-- ==== Sys2Proof/Laws/Ops.lean ====
section
/-! SUPPORT. What each shared operation leaves unchanged, field by field: an operation has a lemma for every field of the state it does not write. -/

set_option linter.all false

namespace Sys2Proof.Machine
open Sys2Proof

theorem foldl_sys {α : Type} (g : State → α → State) (h : ∀ s x, (g s x).sys = s.sys) : ∀ (l : List α) (s : State), (l.foldl g s).sys = s.sys
  | [], _ => rfl
  | x :: xs, s => by rw [List.foldl_cons, foldl_sys g h xs, h]

theorem foldl_clk {α : Type} (g : State → α → State) (h : ∀ s x, (g s x).clk = s.clk) : ∀ (l : List α) (s : State), (l.foldl g s).clk = s.clk
  | [], _ => rfl
  | x :: xs, s => by rw [List.foldl_cons, foldl_clk g h xs, h]

theorem foldl_tks {α : Type} (g : State → α → State) (h : ∀ s x, (g s x).tks = s.tks) : ∀ (l : List α) (s : State), (l.foldl g s).tks = s.tks
  | [], _ => rfl
  | x :: xs, s => by rw [List.foldl_cons, foldl_tks g h xs, h]

theorem foldl_tim {α : Type} (g : State → α → State) (h : ∀ s x, (g s x).tim = s.tim) : ∀ (l : List α) (s : State), (l.foldl g s).tim = s.tim
  | [], _ => rfl
  | x :: xs, s => by rw [List.foldl_cons, foldl_tim g h xs, h]

theorem foldl_gnb {α : Type} (g : State → α → State) (h : ∀ s x, (g s x).gnb = s.gnb) : ∀ (l : List α) (s : State), (l.foldl g s).gnb = s.gnb
  | [], _ => rfl
  | x :: xs, s => by rw [List.foldl_cons, foldl_gnb g h xs, h]

theorem foldl_dfc {α : Type} (g : State → α → State) (h : ∀ s x, (g s x).dfc = s.dfc) : ∀ (l : List α) (s : State), (l.foldl g s).dfc = s.dfc
  | [], _ => rfl
  | x :: xs, s => by rw [List.foldl_cons, foldl_dfc g h xs, h]

theorem foldl_str {α : Type} (g : State → α → State) (h : ∀ s x, (g s x).str = s.str) : ∀ (l : List α) (s : State), (l.foldl g s).str = s.str
  | [], _ => rfl
  | x :: xs, s => by rw [List.foldl_cons, foldl_str g h xs, h]

theorem foldl_fus {α : Type} (g : State → α → State) (h : ∀ s x, (g s x).fus = s.fus) : ∀ (l : List α) (s : State), (l.foldl g s).fus = s.fus
  | [], _ => rfl
  | x :: xs, s => by rw [List.foldl_cons, foldl_fus g h xs, h]

theorem foldl_saf {α : Type} (g : State → α → State) (h : ∀ s x, (g s x).saf = s.saf) : ∀ (l : List α) (s : State), (l.foldl g s).saf = s.saf
  | [], _ => rfl
  | x :: xs, s => by rw [List.foldl_cons, foldl_saf g h xs, h]

theorem foldl_evr {α : Type} (g : State → α → State) (h : ∀ s x, (g s x).evr = s.evr) : ∀ (l : List α) (s : State), (l.foldl g s).evr = s.evr
  | [], _ => rfl
  | x :: xs, s => by rw [List.foldl_cons, foldl_evr g h xs, h]

theorem foldl_rtc {α : Type} (g : State → α → State) (h : ∀ s x, (g s x).rtc = s.rtc) : ∀ (l : List α) (s : State), (l.foldl g s).rtc = s.rtc
  | [], _ => rfl
  | x :: xs, s => by rw [List.foldl_cons, foldl_rtc g h xs, h]

theorem foldl_boot {α : Type} (g : State → α → State) (h : ∀ s x, (g s x).boot = s.boot) : ∀ (l : List α) (s : State), (l.foldl g s).boot = s.boot
  | [], _ => rfl
  | x :: xs, s => by rw [List.foldl_cons, foldl_boot g h xs, h]

theorem foldl_pin {α : Type} (g : State → α → State) (h : ∀ s x, (g s x).pin = s.pin) : ∀ (l : List α) (s : State), (l.foldl g s).pin = s.pin
  | [], _ => rfl
  | x :: xs, s => by rw [List.foldl_cons, foldl_pin g h xs, h]

theorem foldl_mspi {α : Type} (g : State → α → State) (h : ∀ s x, (g s x).mspi = s.mspi) : ∀ (l : List α) (s : State), (l.foldl g s).mspi = s.mspi
  | [], _ => rfl
  | x :: xs, s => by rw [List.foldl_cons, foldl_mspi g h xs, h]

theorem foldl_twn {α : Type} (g : State → α → State) (h : ∀ s x, (g s x).twn = s.twn) : ∀ (l : List α) (s : State), (l.foldl g s).twn = s.twn
  | [], _ => rfl
  | x :: xs, s => by rw [List.foldl_cons, foldl_twn g h xs, h]

theorem foldl_pcl {α : Type} (g : State → α → State) (h : ∀ s x, (g s x).pcl = s.pcl) : ∀ (l : List α) (s : State), (l.foldl g s).pcl = s.pcl
  | [], _ => rfl
  | x :: xs, s => by rw [List.foldl_cons, foldl_pcl g h xs, h]

theorem foldl_als {α : Type} (g : State → α → State) (h : ∀ s x, (g s x).als = s.als) : ∀ (l : List α) (s : State), (l.foldl g s).als = s.als
  | [], _ => rfl
  | x :: xs, s => by rw [List.foldl_cons, foldl_als g h xs, h]

theorem foldl_srv {α : Type} (g : State → α → State) (h : ∀ s x, (g s x).srv = s.srv) : ∀ (l : List α) (s : State), (l.foldl g s).srv = s.srv
  | [], _ => rfl
  | x :: xs, s => by rw [List.foldl_cons, foldl_srv g h xs, h]

theorem foldl_mbcs {α : Type} (g : State → α → State) (h : ∀ s x, (g s x).mbcs = s.mbcs) : ∀ (l : List α) (s : State), (l.foldl g s).mbcs = s.mbcs
  | [], _ => rfl
  | x :: xs, s => by rw [List.foldl_cons, foldl_mbcs g h xs, h]

theorem foldl_bus {α : Type} (g : State → α → State) (h : ∀ s x, (g s x).bus = s.bus) : ∀ (l : List α) (s : State), (l.foldl g s).bus = s.bus
  | [], _ => rfl
  | x :: xs, s => by rw [List.foldl_cons, foldl_bus g h xs, h]

theorem foldl_net {α : Type} (g : State → α → State) (h : ∀ s x, (g s x).net = s.net) : ∀ (l : List α) (s : State), (l.foldl g s).net = s.net
  | [], _ => rfl
  | x :: xs, s => by rw [List.foldl_cons, foldl_net g h xs, h]

theorem foldl_pim {α : Type} (g : State → α → State) (h : ∀ s x, (g s x).pim = s.pim) : ∀ (l : List α) (s : State), (l.foldl g s).pim = s.pim
  | [], _ => rfl
  | x :: xs, s => by rw [List.foldl_cons, foldl_pim g h xs, h]

theorem foldl_flash {α : Type} (g : State → α → State) (h : ∀ s x, (g s x).flash = s.flash) : ∀ (l : List α) (s : State), (l.foldl g s).flash = s.flash
  | [], _ => rfl
  | x :: xs, s => by rw [List.foldl_cons, foldl_flash g h xs, h]

theorem foldl_image {α : Type} (g : State → α → State) (h : ∀ s x, (g s x).image = s.image) : ∀ (l : List α) (s : State), (l.foldl g s).image = s.image
  | [], _ => rfl
  | x :: xs, s => by rw [List.foldl_cons, foldl_image g h xs, h]

theorem foldl_imageOk {α : Type} (g : State → α → State) (h : ∀ s x, (g s x).imageOk = s.imageOk) : ∀ (l : List α) (s : State), (l.foldl g s).imageOk = s.imageOk
  | [], _ => rfl
  | x :: xs, s => by rw [List.foldl_cons, foldl_imageOk g h xs, h]

theorem foldl_draws {α : Type} (g : State → α → State) (h : ∀ s x, (g s x).draws = s.draws) : ∀ (l : List α) (s : State), (l.foldl g s).draws = s.draws
  | [], _ => rfl
  | x :: xs, s => by rw [List.foldl_cons, foldl_draws g h xs, h]

theorem foldl_out {α : Type} (g : State → α → State) (h : ∀ s x, (g s x).out = s.out) : ∀ (l : List α) (s : State), (l.foldl g s).out = s.out
  | [], _ => rfl
  | x :: xs, s => by rw [List.foldl_cons, foldl_out g h xs, h]

theorem foldl_pending {α : Type} (g : State → α → State) (h : ∀ s x, (g s x).pending = s.pending) : ∀ (l : List α) (s : State), (l.foldl g s).pending = s.pending
  | [], _ => rfl
  | x :: xs, s => by rw [List.foldl_cons, foldl_pending g h xs, h]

• REQUIRED ACTION:
Copy exactly the lines that begin with the one containing "foldl_flash g h xs, h]" and continue to the end of the records, both included, and nothing more.

• PROBLEM SOLUTION:
  | x :: xs, s => by rw [List.foldl_cons, foldl_flash g h xs, h]

theorem foldl_image {α : Type} (g : State → α → State) (h : ∀ s x, (g s x).image = s.image) : ∀ (l : List α) (s : State), (l.foldl g s).image = s.image
  | [], _ => rfl
  | x :: xs, s => by rw [List.foldl_cons, foldl_image g h xs, h]

theorem foldl_imageOk {α : Type} (g : State → α → State) (h : ∀ s x, (g s x).imageOk = s.imageOk) : ∀ (l : List α) (s : State), (l.foldl g s).imageOk = s.imageOk
  | [], _ => rfl
  | x :: xs, s => by rw [List.foldl_cons, foldl_imageOk g h xs, h]

theorem foldl_draws {α : Type} (g : State → α → State) (h : ∀ s x, (g s x).draws = s.draws) : ∀ (l : List α) (s : State), (l.foldl g s).draws = s.draws
  | [], _ => rfl
  | x :: xs, s => by rw [List.foldl_cons, foldl_draws g h xs, h]

theorem foldl_out {α : Type} (g : State → α → State) (h : ∀ s x, (g s x).out = s.out) : ∀ (l : List α) (s : State), (l.foldl g s).out = s.out
  | [], _ => rfl
  | x :: xs, s => by rw [List.foldl_cons, foldl_out g h xs, h]

theorem foldl_pending {α : Type} (g : State → α → State) (h : ∀ s x, (g s x).pending = s.pending) : ∀ (l : List α) (s : State), (l.foldl g s).pending = s.pending
  | [], _ => rfl
  | x :: xs, s => by rw [List.foldl_cons, foldl_pending g h xs, h]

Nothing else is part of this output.